# Ptarmagin success



## bamacpl (Jun 1, 2010)

What a trip!









Sent from my iPhone using Tapatalk


----------



## Airborne (May 29, 2009)

Congrats Bama!!!

That is Awesome!!!

I really think you should be smiling in the pic but I understand! :grin::grin::grin:


----------



## Bax* (Dec 14, 2008)

Sahweeeeeeet!


----------



## gdog (Sep 13, 2007)

Good work..is this hunt going on KSL Outdoors?


----------



## izzydog (Jan 18, 2008)

Who's more tired, you or Tic? That does look like an awesome trip.


----------



## wyogoob (Sep 7, 2007)

Hip hip hooray!!! Good job. Hard earned birds man. 

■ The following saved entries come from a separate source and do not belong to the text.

-- ==== Sys2Proof/Machine/Bonded.lean ====
section
/-! DEFINITION. The Bonded Store: update messages and batches (R445 to R454, R456).
Readings and choices: DEDUCED log 43. -/

namespace Sys2Proof.Machine

def State.setBank (s : State) (b : BstBank) : State :=
  if s.on BST_STATUS_TEST_ROOT then { s with bst := { s.bst with test := b } } else { s with bst := { s.bst with prod := b } }

def State.slot (s : State) (i : Nat) : KeySlot := AMap.get {} s.bank.slots i
def State.setSlot (s : State) (i : Nat) (k : KeySlot) : State :=
  s.setBank { s.bank with slots := AMap.set {} s.bank.slots i k }
def State.sess (s : State) (e : Nat) : SessEntry := AMap.get {} s.bank.sess e
def State.setSess (s : State) (e : Nat) (x : SessEntry) : State :=
  s.setBank { s.bank with sess := AMap.set {} s.bank.sess e x }

/-- ROOT, or the test root (R454). -/
def State.rootKey (s : State) : List Byte :=
  if s.on BST_STATUS_TEST_ROOT then
    sha256 ([0x4C, 0x42, 0x54, 0x45, 0x53, 0x54, 0x52, 0x54] ++ uidOctets)
  else Config.root

/-- The key of a parent: ROOT is 0xFF. -/
def State.parentKey (s : State) (p : Nat) : List Byte := if p = 0xFF then s.rootKey else (s.slot p).key
def State.parentDepth (s : State) (p : Nat) : Nat := if p = 0xFF then 0 else (s.slot p).depth

/-- The KDF in counter mode (R447). -/
def kdf (p label : List Byte) : List Byte :=
  let block : Nat → List Byte := fun i => aesCmac p ([BitVec.ofNat 8 i] ++ label ++ [0] ++ uidOctets ++ [1, 0])
  block 1 ++ block 2
def kMac (p : List Byte) : List Byte := kdf p [0x42, 0x53, 0x4D, 0x41, 0x43]
def kWrap (p : List Byte) : List Byte := kdf p [0x42, 0x53, 0x57, 0x52, 0x50]

/-- WLEN of a KIND (R446). -/
def kindLen (kind : Nat) : Nat := if kind = 4 then 72 else if kind = 5 then 104 else 40

/-! ## Messages (R448, R449) -/

def oWRITE : Nat := 1
def oINVALIDATE : Nat := 2
def oSESSION : Nat := 3
def oUNLOCK : Nat := 4

def mOp (m : List Byte) : Nat := fldB m 1 1
def mTarget (m : List Byte) : Nat := fldB m 2 2
def mParent (m : List Byte) : Nat := fldB m 4 1
def mKind (m : List Byte) : Nat := fldB m 5 1
def mWlen (m : List Byte) : Nat := fldB m 6 2
def mCounter (m : List Byte) : Nat := fldB m 8 4

/-- Whether a message's fields are valid (0xB10). -/
def msgValid (m : List Byte) : Bool :=
  let op := mOp m
  let t := mTarget m
  let k := mKind m
  let w := mWlen m
  fldB m 0 1 == 1 && 1 ≤ op && op ≤ 4 && fldB m 12 4 == 0 && fldB m 136 8 == 0 && fldB m (32 + w) (104 - w) == 0 &&
    (if op = oWRITE then t < 64 && 1 ≤ k && k ≤ 5 && w == kindLen k
     else if op = oINVALIDATE then t < 64 && k == 0 && w == 0
     else if op = oSESSION then t < 1024 && k ≤ 1 && w == 40
     else t == 0 && k == 0 && w == 0)

/-- The ancestors of a slot, itself first, at most five steps up. -/
def State.ancestors (s : State) : Nat → Nat → List Nat
  | 0, _ => []
  | n + 1, i => if 64 ≤ i then [] else i :: s.ancestors n (s.slot i).parent

/-- Whether PARENT does not serve the message (0xB13). -/
def State.parentBad (s : State) (m : List Byte) : Bool :=
  let p := mParent m
  let op := mOp m
  let t := s.slot (mTarget m)
  let ok : Bool := p == 0xFF || (decide (p < 64) && (s.slot p).state == 1 && (s.slot p).kind == 1)
  !ok || ((op == oWRITE || op == oINVALIDATE) && t.state == 1 && t.parent != p) ||
    (op == oINVALIDATE && t.state != 1) || (op == oSESSION && p != s.g BST_CFG_SESSION_SLOT) || (op == oUNLOCK && p != 0xFF)

/-- Whether the tree forbids the message (0xB14). -/
def State.treeBad (s : State) (m : List Byte) : Bool :=
  let p := mParent m
  (mOp m == oWRITE && decide (4 < s.parentDepth p + 1)) ||
    ((mOp m == oWRITE || mOp m == oINVALIDATE) && (s.ancestors 5 p).contains (mTarget m))

/-- The stored COUNTER of the target. -/
def State.storedCounter (s : State) (m : List Byte) : Nat :=
  if mOp m = oSESSION then (s.sess (mTarget m)).ctr else if mOp m = oUNLOCK then s.bank.unlock else (s.slot (mTarget m)).ctr

/-- The key that a message carries, where its integrity check passes. -/
def State.unwrapped (s : State) (m : List Byte) : Option (List Byte) :=
  match aesUnwrap (kWrap (s.parentKey (mParent m))) ((m.drop 32).take (mWlen m)) with
  | none => none
  | some k => if mOp m = oWRITE ∧ 4 ≤ mKind m ∧ onCurve (mKind m) k = false then none else some k

/-- The code of the first test that a message fails, 0 where it passes (R449). -/
def State.msgCode (s : State) (m : List Byte) : Nat :=
  if !msgValid m then 0xB10
  else if fldB m 16 16 ≠ Config.uid then 0xB11
  else if mOp m = oUNLOCK ∧ s.on BST_STATUS_TEST_ROOT = false then 0xB17
  else if s.parentBad m then 0xB13
  else if s.treeBad m then 0xB14
  else if aesCmac (kMac (s.parentKey (mParent m))) (m.take 144) ≠ (m.drop 144).take 16 then 0xB15
  else if mCounter m ≤ s.storedCounter m then 0xB12
  else if (mOp m = oWRITE ∨ mOp m = oSESSION) ∧ (s.unwrapped m).isNone then 0xB16
  else 0

/-! ## Batch (R451) -/

def bstProg : ProgRegs :=
  ⟨BST_BATCH_PROG_PERMYRIAD_STATE, BST_BATCH_PROG_PERMYRIAD_VAL, BST_BATCH_PROG_POSITION_VAL,
    BST_BATCH_PROG_TOTAL_VAL⟩

/-- The next message of the running batch. -/
def State.nextMsg (s : State) (b : BstBatch) : List Byte := s.rbs (b.msgs + 160 * b.next) 160

/-- The message is done: its result word is written, the batch goes on, or ends. -/
def State.msgDone' (s : State) (b : BstBatch) (word : Nat) : State :=
  let s := (s.wle (b.res + 4 * b.next) 4 word).progAt bstProg 0 (b.next + 1)
  if b.next + 1 = b.count then ({ s with bst := { s.bst with batch := none } }).progEnd bstProg 0 2
  else { s with bst := { s.bst with batch := some { b with next := b.next + 1 } } }

/-- A refused message: KEY_REFUSED, and for an UNLOCK FACTORY_UNLOCK (R437, R449). -/
def State.msgRefused (s : State) (b : BstBatch) (m : List Byte) (code : Nat) : State :=
  let s := s.logFixed 0xB003 b.master (mTarget m) (mCounter m) code (mOp m)
  let s := if mOp m = oUNLOCK then s.logFixed 0x0009 b.master code 0 0 0 else s
  s.msgDone' b code

/-- The batch ends on an error response (R451). -/
def State.batchFail (s : State) : State := ({ s with bst := { s.bst with batch := none } }).progEnd bstProg 0 3

/-- A read of the next message is answered with an error: an uncorrectable error stands in it (R451, R469). -/
def State.msgBad (s : State) (b : BstBatch) : Bool := s.eccUncorr (b.msgs + 160 * b.next) 160

/-- Process the refused messages that stand before the next accepted one. -/
def State.bstSkip : Nat → State → State
  | 0, s => s
  | n + 1, s =>
    match s.bst.batch with
    | none => s
    | some b =>
      if s.msgBad b then (s.memUncorr (b.msgs + 160 * b.next) 31).batchFail else
      let m := s.nextMsg b
      let c := s.msgCode m
      if c = 0 then s else State.bstSkip n (s.msgRefused b m c)

/-- A write of BST_BATCH_CMD.GO by a master. -/
def State.keyBatch (s : State) (master count : Nat) : State :=
  let a := s.g BST_BATCH_ADDR_ADDR
  let r := s.g BST_BATCH_RES_ADDR
  if s.on BST_CTRL_ENABLE = false ∨ s.bst.batch.isSome ∨ count = 0 ∨ 4096 < count ∨ a % 64 ≠ 0 ∨ r % 64 ≠ 0 ∨
      s.inRam a (160 * count) = false ∨ s.inRam r (4 * count) = false then s.p BST_BATCH_CMD_REFUSAL 0 0xB18
  else
    let s := s.progStart bstProg 0 count
    if s.ready a (160 * count) && s.ready r (4 * count) then
      State.bstSkip count { s with bst := { s.bst with batch := some ⟨a, r, 0, count, master⟩ } }
    else s.progEnd bstProg 0 3

/-- KEY_BATCH (R451). -/
def execKeyBatch (master : Fin 42) (count : Fin 8192) (s : State) : Out' :=
  .next (s.command fun s => s.keyBatch master.val count.val)

/-! ## Accepted messages (R450) -/

/-- SESSION_SLOT has become EMPTY or ORPHAN: every session phase is erased. -/
def State.sessionLost (s : State) : State :=
  if (s.slot (s.g BST_CFG_SESSION_SLOT)).state = 1 then s
  else
    let erase : Nat × SessEntry → Option (Nat × SessEntry) := fun x =>
      if x.2.ctr = 0 then none else some (x.1, { x.2 with k0 := none, k1 := none })
    s.setBank { s.bank with sess := s.bank.sess.filterMap erase }

def State.keyWrite (s : State) (b : BstBatch) (m : List Byte) : State :=
  let p := mParent m
  let s := s.setSlot (mTarget m)
    ⟨1, s.parentDepth p + 1, p, mKind m, mCounter m, (s.unwrapped m).getD []⟩
  s.logFixed 0xB001 b.master (mTarget m) (mCounter m) p (mKind m)

/-- The VALID descendants of a slot. -/
def State.descendants (s : State) (i : Nat) : List Nat :=
  (List.range 64).filter fun j => j != i && (s.slot j).state == 1 && (s.ancestors 5 j).contains i

def State.keyInvalidate (s : State) (b : BstBatch) (m : List Byte) : State :=
  let t := mTarget m
  let l := s.descendants t
  let s := l.foldl (fun s j => s.setSlot j { s.slot j with state := 2, key := [] }) s
  let s := s.setSlot t { ctr := mCounter m }
  s.sessionLost.logFixed 0xB002 b.master t (mCounter m) l.length 0

def State.sessionInstall (s : State) (b : BstBatch) (m : List Byte) : State :=
  let e := mTarget m
  let k := s.unwrapped m
  let x := s.sess e
  let s := s.setSess e (if mKind m = 0 then { x with k0 := k, ctr := mCounter m } else { x with k1 := k, ctr := mCounter m })
  (s.logFixed 0xB004 b.master e (mKind m) (mCounter m) 0).bcnSession e (mKind m)

def State.factoryUnlock (s : State) (b : BstBatch) (m : List Byte) : State :=
  let s := s.setBank { s.bank with unlock := mCounter m }
  let s := ({ s with bst := { s.bst with unlocked := true } }).p BST_STATUS_UNLOCKED 0 1
  s.logFixed 0x0009 b.master 0 0 0 0

/-- The next message of the batch, accepted and of one OP, has its effect; then the refused ones that follow. `fault`
(R451, R456): 0 none; 1 an error response on the message or its result ends the batch; 2 MRAM_ERR: no change, refused with
0xB16; 3 ECC_UNCORR: the message is discarded. -/
def State.bstMessage (s : State) (op fault : Nat) (act : State → BstBatch → List Byte → State) : State :=
  match s.bst.batch with
  | none => s
  | some b =>
    let m := s.nextMsg b
    if mOp m = op ∧ s.msgCode m = 0 then
      let rest := b.count - b.next
      if fault = 1 then s.batchFail
      else if fault = 2 then State.bstSkip rest ((s.raise .bst BST_MRAM_ERR none 0).msgRefused b m 0xB16)
      else if fault = 3 then
        let x := (s.raise .bst BST_ECC_UNCORR none 0).draw
        State.bstSkip rest (x.2.msgDone' b (x.1 % 2 ^ 32))
      else State.bstSkip rest ((act s b m).msgDone' b (2 ^ 31))
    else s

/-- KEY_WRITE (R450). -/
def execKeyWrite (fault : Fin 4) (s : State) : Out' := .next (s.bstMessage oWRITE fault.val State.keyWrite)
/-- KEY_INVALIDATE (R450). -/
def execKeyInvalidate (fault : Fin 4) (s : State) : Out' := .next (s.bstMessage oINVALIDATE fault.val State.keyInvalidate)
/-- SESSION_INSTALL (R450). -/
def execSessionInstall (fault : Fin 4) (s : State) : Out' := .next (s.bstMessage oSESSION fault.val State.sessionInstall)
/-- FACTORY_UNLOCK (R450). -/
def execFactoryUnlock (fault : Fin 4) (s : State) : Out' := .next (s.bstMessage oUNLOCK fault.val State.factoryUnlock)

/-- ENTROPY_FAIL (R453). -/
def execEntropyFail (s : State) : Out' := .next ((s.p BST_STATUS_DRBG_OK 0 0).raise .bst BST_ENTROPY_ERR none 0)

end Sys2Proof.Machine
end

Did you save the heart n gizzards? If not, I'll walk up there and get em. 

.


----------



## BPturkeys (Sep 13, 2007)

Another clever computer trick in an attempt to make us believe Ptarmigans do really exist. If it was real, I would say nice job.


----------



## tigerpincer (Dec 5, 2009)

Congrats big D!! Glad you gotter done!


----------



## Slap That Quack (Mar 2, 2017)

Congrats, that is still a dream hunt of mine. Now I just need to get some friends cool enough to go with me and get some snow devil's.


----------



## hawglips (Aug 23, 2013)

Congratulations!


----------



## LostLouisianian (Oct 11, 2010)

Auburn is going to be the only college team named the Tigers who lose to two other teams in the same year named the Tigers...Geaux Clemson, Geaux LSU !


----------



## bamacpl (Jun 1, 2010)

gdog said:


> Good work..is this hunt going on KSL Outdoors?


Yes

Sent from my iPhone using Tapatalk


----------



## bamacpl (Jun 1, 2010)

izzydog said:


> Who's more tired, you or Tic? That does look like an awesome trip.


Tic for sure!!! That dude is one hell of a good dog!!

Sent from my iPhone using Tapatalk


----------



## bamacpl (Jun 1, 2010)

Haha!!! ROLL TIDE!!!


Sent from my iPhone using Tapatalk


----------



## bamacpl (Jun 1, 2010)

The show will October 7 @ 6:30PM


Sent from my iPhone using Tapatalk


----------